Second, the middle panel of figure 7.2 shows us that turnout during 2001-02 was greatly affected by the age of the voter – a finding echoing that in most of the other research on the matter (see, for example, Lyons and Sinnott, 2003). The impact of age on turnout rates really is very striking, with about 28 per cent of voters in the 18-25 age group not voting at all in this period, as opposed to about 5 per cent of those aged between 36 and 65.2 In contrast, only about 20 per cent of voters in the 18-25 age group claimed to have voted in all three elections, as opposed to well over 60 per cent of those aged between 56 and 65. Young people in Ireland, as elsewhere, do seem very much less likely to turn out and vote than older electors. With only one election study at our disposal, it is not possible to tell whether this is a ‘lifecycle’ or a ‘cohort’ effect. In other words, it could be that young people tend not to vote, but tend to start voting as they move through their lifecycles and get inexorably older. Or it could be that there is now a generation, or cohort, of young people who tend not to vote, a pattern that will continue to manifest itself even when they get older. Nonetheless, if low turnout is seen as a ‘problem’ in Ireland, as it clearly is by some, the INES makes it clear that it is a problem caused much more by high levels of non-voting among younger electors than among older ones.

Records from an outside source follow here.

-- ==== Sys2Proof/Machine/Ops.lean ====
section
/-!
DEFINITION. Machine/Ops.lean: named reads and updates of the parts of State, the time base, free
values, fault records and the journal's write buffer.
-/

namespace Sys2Proof.Machine

/-! ### Fused-off parts (R3, R224) -/

/-- The links of the device: those fused present; the KC1-C24 has no G64 to G95 (R3). -/
def Fuses.links (f : Fuses) : BitVec 96 :=
  if f.variant = 2 then f.linkPresent &&& BitVec.ofNat 96 (2 ^ 64 - 1) else f.linkPresent

/-- The memory sites of the device: those fused present; the KC1-C24 has no MS3, MS5, MS11 and MS13 (R3, R224). -/
def Fuses.mems (f : Fuses) : BitVec 16 := if f.variant = 2 then f.memPresent &&& 0xD7D7 else f.memPresent

/-! ### Parts by number -/

/-- Core site n. -/
def State.site (s : State) (n : SiteNo) : Site := tget (fun _ => {}) s.sites n.val

/-- Core site n becomes v. -/
def State.setSite (s : State) (n : SiteNo) (v : Site) : State :=
  { s with sites := tset (fun _ => {}) s.sites n.val v }

/-- Core site n becomes f of itself. -/
def State.modSite (s : State) (n : SiteNo) (f : Site → Site) : State := s.setSite n (f (s.site n))

/-- Engine e of a site. -/
def Site.eng (c : Site) (e : EngNo) : Engine := tget (fun _ => {}) c.engines e.val

/-- Engine e of a site becomes v. -/
def Site.setEng (c : Site) (e : EngNo) (v : Engine) : Site :=
  { c with engines := tset (fun _ => {}) c.engines e.val v }

/-- Engine e of a site becomes f of itself. -/
def Site.modEng (c : Site) (e : EngNo) (f : Engine → Engine) : Site := c.setEng e (f (c.eng e))

/-- Link l. -/
def State.link (s : State) (l : LinkNo) : Link := tget (fun _ => {}) s.links l.val

/-- Link l becomes v. -/
def State.setLink (s : State) (l : LinkNo) (v : Link) : State :=
  { s with links := tset (fun _ => {}) s.links l.val v }

/-- Link l becomes f of itself. -/
def State.modLink (s : State) (l : LinkNo) (f : Link → Link) : State := s.setLink l (f (s.link l))

/-- Bell b. -/
def State.bell (s : State) (b : BellNo) : Bell := tget (fun _ => {}) s.coll.bells b.val

/-- Bell b becomes v. -/
def State.setBell (s : State) (b : BellNo) (v : Bell) : State :=
  { s with coll := { s.coll with bells := tset (fun _ => {}) s.coll.bells b.val v } }

/-- Ring r. -/
def State.ring (s : State) (r : RingNo) : Ring := tget (fun _ => {}) s.host.rings r.val

/-- Ring r becomes v. -/
def State.setRing (s : State) (r : RingNo) (v : Ring) : State :=
  { s with host := { s.host with rings := tset (fun _ => {}) s.host.rings r.val v } }

/-- Ring r becomes f of itself. -/
def State.modRing (s : State) (r : RingNo) (f : Ring → Ring) : State := s.setRing r (f (s.ring r))

/-- Clock region n. -/
def State.region (s : State) (n : RegionNo) : Region := tget (fun _ => {}) s.clk.regions n.val

/-- Clock region n becomes v. -/
def State.setRegion (s : State) (n : RegionNo) (v : Region) : State :=
  { s with clk := { s.clk with regions := tset (fun _ => {}) s.clk.regions n.val v } }

/-- Clock region n becomes f of itself. -/
def State.modRegion (s : State) (n : RegionNo) (f : Region → Region) : State :=
  s.setRegion n (f (s.region n))

/-- Crossing k (Clocks.crossings gives the numbering). -/
def State.crossing (s : State) (k : Nat) : Crossing := tget (fun _ => {}) s.clk.crossings k

/-- Crossing k becomes v. -/
def State.setCrossing (s : State) (k : Nat) (v : Crossing) : State :=
  { s with clk := { s.clk with crossings := tset (fun _ => {}) s.clk.crossings k v } }

/-- Power domain d. -/
def State.dom (s : State) (d : DomainNo) : Domain := tget (fun _ => {}) s.pwr.doms d.val

/-- Power domain d becomes v. -/
def State.setDom (s : State) (d : DomainNo) (v : Domain) : State :=
  { s with pwr := { s.pwr with doms := tset (fun _ => {}) s.pwr.doms d.val v } }

/-- Power domain d becomes f of itself. -/
def State.modDom (s : State) (d : DomainNo) (f : Domain → Domain) : State := s.setDom d (f (s.dom d))

/-- Memory site n. -/
def State.msite (s : State) (n : MemNo) : MemSite := tget (fun _ => {}) s.mem.sites n.val

/-- Memory site n becomes v. -/
def State.setMsite (s : State) (n : MemNo) (v : MemSite) : State :=
  { s with mem := { s.mem with sites := tset (fun _ => {}) s.mem.sites n.val v } }

/-- Memory site n becomes f of itself. -/
def State.modMsite (s : State) (n : MemNo) (f : MemSite → MemSite) : State :=
  s.setMsite n (f (s.msite n))

/-- Channel c of a memory site. -/
def MemSite.chan (m : MemSite) (c : Fin 4) : Channel := tget (fun _ => {}) m.chans c.val

/-- Channel c of a memory site becomes v. -/
def MemSite.setChan (m : MemSite) (c : Fin 4) (v : Channel) : MemSite :=
  { m with chans := tset (fun _ => {}) m.chans c.val v }

/-- Lintel k. -/
def State.lintel (s : State) (k : Nat) : Lintel := tget (fun _ => {}) s.fab.lintels k

/-- Lintel k becomes v. -/
def State.setLintel (s : State) (k : Nat) (v : Lintel) : State :=
  { s with fab := { s.fab with lintels := tset (fun _ => {}) s.fab.lintels k v } }

/-- Hamlet h. -/
def State.hamlet (s : State) (h : HamletNo) : Hamlet := tget (fun _ => {}) s.sec.hamlets h.val

/-- Hamlet h becomes v. -/
def State.setHamlet (s : State) (h : HamletNo) (v : Hamlet) : State :=
  { s with sec := { s.sec with hamlets := tset (fun _ => {}) s.sec.hamlets h.val v } }

/-- Hamlet h becomes f of itself. -/
def State.modHamlet (s : State) (h : HamletNo) (f : Hamlet → Hamlet) : State :=
  s.setHamlet h (f (s.hamlet h))

/-- Tree context t. -/
def State.tree (s : State) (t : Fin 64) : TreeCtx := tget (fun _ => {}) s.coll.trees t.val

/-- Tree context t becomes v. -/
def State.setTree (s : State) (t : Fin 64) (v : TreeCtx) : State :=
  { s with coll := { s.coll with trees := tset (fun _ => {}) s.coll.trees t.val v } }

/-- Multicast set m. -/
def State.mset (s : State) (m : Nat) : MSet := tget (fun _ => {}) s.coll.msets m

/-- Multicast set m becomes v. -/
def State.setMset (s : State) (m : Nat) (v : MSet) : State :=
  { s with coll := { s.coll with msets := tset (fun _ => {}) s.coll.msets m v } }

/-- The key of a scope: 0 outside every hamlet, 1 + n for HMn. -/
def scopeKey : Option HamletNo → Nat
  | none => 0
  | some h => 1 + h.val

/-- Tally state of a scope. -/
def State.tallyOf (s : State) (o : Option HamletNo) : TallyScope :=
  tget (fun _ => {}) s.coll.tallies (scopeKey o)

/-- Tally state of a scope becomes v. -/
def State.setTally (s : State) (o : Option HamletNo) (v : TallyScope) : State :=
  { s with coll := { s.coll with tallies := tset (fun _ => {}) s.coll.tallies (scopeKey o) v } }

/-- The site a logical core is bound to (R22). -/
def State.siteOf (s : State) (lc : LCoreNo) : Option SiteNo :=
  tget (fun _ => none) s.coreMap lc.val

/-- The core map binds a logical core to a site, or unbinds it. -/
def State.bind (s : State) (lc : LCoreNo) (n : Option SiteNo) : State :=
  { s with coreMap := tset (fun _ => none) s.coreMap lc.val n }

/-- Field of a core site (Table 0.2). -/
def fieldOfSite (n : SiteNo) : FieldNo := ⟨n.val / 5, by omega⟩

/-- Field of a memory site (Table 0.2). -/
def fieldOfMem (n : MemNo) : FieldNo := ⟨n.val / 2, by omega⟩

/-- Field of a link (R17, Table 7.1). -/
def fieldOfLink (l : LinkNo) : FieldNo :=
  if h : l.val < 64 then ⟨l.val / 8, by omega⟩ else ⟨(l.val - 64) / 4, by omega⟩

/-- Field of a bell (R283). -/
def fieldOfBell (b : BellNo) : FieldNo := ⟨b.val / 1024, by omega⟩

/-- The five sites of a field (Table 0.2). -/
def sitesOfField (f : FieldNo) : List SiteNo :=
  (List.finRange 40).filter fun n => fieldOfSite n = f

/-- Field f is dark (R215). -/
def State.isDark (s : State) (f : FieldNo) : Bool := s.fab.dark.getLsbD f.val

/-- The clocks of a field are stopped for a frequency change (R349). -/
def State.fieldStopped (s : State) (f : FieldNo) : Bool := decide ((s.region ⟨40 + f.val, by omega⟩).st = 2)

/-- Domain of a core site (R359). -/
def domOfSite (n : SiteNo) : DomainNo := ⟨n.val, by omega⟩

/-- Domain of a base rail (R359). -/
def domOfField (f : FieldNo) : DomainNo := ⟨40 + f.val, by omega⟩

/-- The site of a core domain. -/
def siteOfDom (d : DomainNo) : Option SiteNo := if h : d.val < 40 then some ⟨d.val, h⟩ else none

/-- The field whose IBC feeds a domain first (Table 13.1). -/
def fieldOfDom (d : DomainNo) : FieldNo :=
  if h : d.val < 40 then ⟨d.val / 5, by omega⟩ else ⟨d.val - 40, by omega⟩

/-- Variant's active count of logical cores (Table 0.1). -/
def State.activeCount (s : State) : Nat :=
  match s.fuses.variant with
  | 1 => 28
  | 2 => 24
  | _ => 32

/-- Variant's maximum module input in W (Table 0.1). -/
def State.maxWatts (s : State) : BitVec 16 :=
  match s.fuses.variant with
  | 1 => 9500
  | 2 => 8200
  | _ => 10500

/-- Entries of the variant's page map (R229). -/
def State.pageCap (s : State) : Nat := if s.fuses.variant = 2 then 122880 else 163840

/-! ### Time, free values, outputs -/

/-- The time base counts on to stamp t, when t is later. -/
def State.at (s : State) (t : Word64) : State := if s.tb < t then { s with tb := t } else s

/-- Cumulative powered seconds now (R182, R464). DEDUCED, log entry 61. -/
def State.poweredNow (s : State) : Word32 :=
  s.jrnl.powered + BitVec.ofNat 32 ((s.tb - s.jrnl.poweredFrom).toNat / 1000000000)

/-- One thing is sent. DESIGN CHOICE, log entry 8. -/
def State.send (s : State) (o : Out) : State := { s with out := s.out ++ [o] }

/-- The host port that a write to host memory or an interrupt message leaves by. -/
def Out.hostPort : Out → Option Bool
  | .hostWrite p _ _ => some p
  | .hostMsg p _ _ => some p
  | _ => none

/-- The same write over another port. -/
def Out.overPort (p : Bool) : Out → Out
  | .hostWrite _ a d => .hostWrite p a d
  | .hostMsg _ a d => .hostMsg p a d
  | o => o

/-- A write leaves for the host; while both ports are DOWN it is held, after those held before (R312, R313). DEDUCED, log entry 53. -/
def State.sendHost (s : State) (o : Out) : State :=
  if s.host.downSince.isSome then { s with host := { s.host with held := s.host.held ++ [o] } } else s.send o

/-- Several things are sent, in order. -/
def State.sendAll (s : State) (os : List Out) : State := { s with out := s.out ++ os }

/-- One free value is drawn. DESIGN CHOICE, log entry 3. -/
def State.drew (s : State) : State := { s with free := s.free + 1 }

/-- A hamlet is confidential, from the reservation of its creation (R446). -/
def State.confidential (s : State) : Bool :=
  (List.finRange 8).any fun h =>
    (s.hamlet h).confidential && decide ((s.hamlet h).st ≠ .none_)

/-- Site n belongs to a confidential hamlet (R191). -/
def State.redacts (s : State) (n : SiteNo) : Bool :=
  match (s.site n).hamlet with
  | some h => (s.hamlet h).confidential
  | none => false

/-- Logical cores bound (Table 11.10). -/
def State.bound (s : State) : Nat :=
  ((List.finRange 32).filter fun lc => (s.siteOf lc).isSome).length

/-! ### The journal's write buffer (R463, R466) -/

/-- Payload bytes of a record (Table 17.4). -/
def recPayload : JRec → Nat
  | .mfg _ => 8
  | .fieldMap .. => 16
  | .remap .. => 16
  | .fault _ => 328
  | .reserve _ => 8
  | .config _ _ => 16
  | .opcal _ _ => 8
  | .training _ _ => 8
  | .powered _ => 8
  | .verdict .. => 8
  | .coreMap _ => 32
  | .fulltest _ => 8
  | .switch _ => 8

Third, and again echoing previous work (Lyons and Sinnott , 2003) the bottom panel of figure 7.2 shows us that educational attainment, and in particular a very low level of educational attainment, is also associated with non-voting. Electors who did not complete their primary education were very much more likely to have voted in none of the three elections or referendums of 2001-02. Beyond this, the patterns are not strong, although those with some post-second level education were distinctly more likely than others to claim to have voted in all three elections. Overall, therefore, hard core non-voting tends to be associated with being male, having low levels of education, and above all with being young. The relationship between income levels and non-voting is not shown in figure 7.2 because this is in fact very weak.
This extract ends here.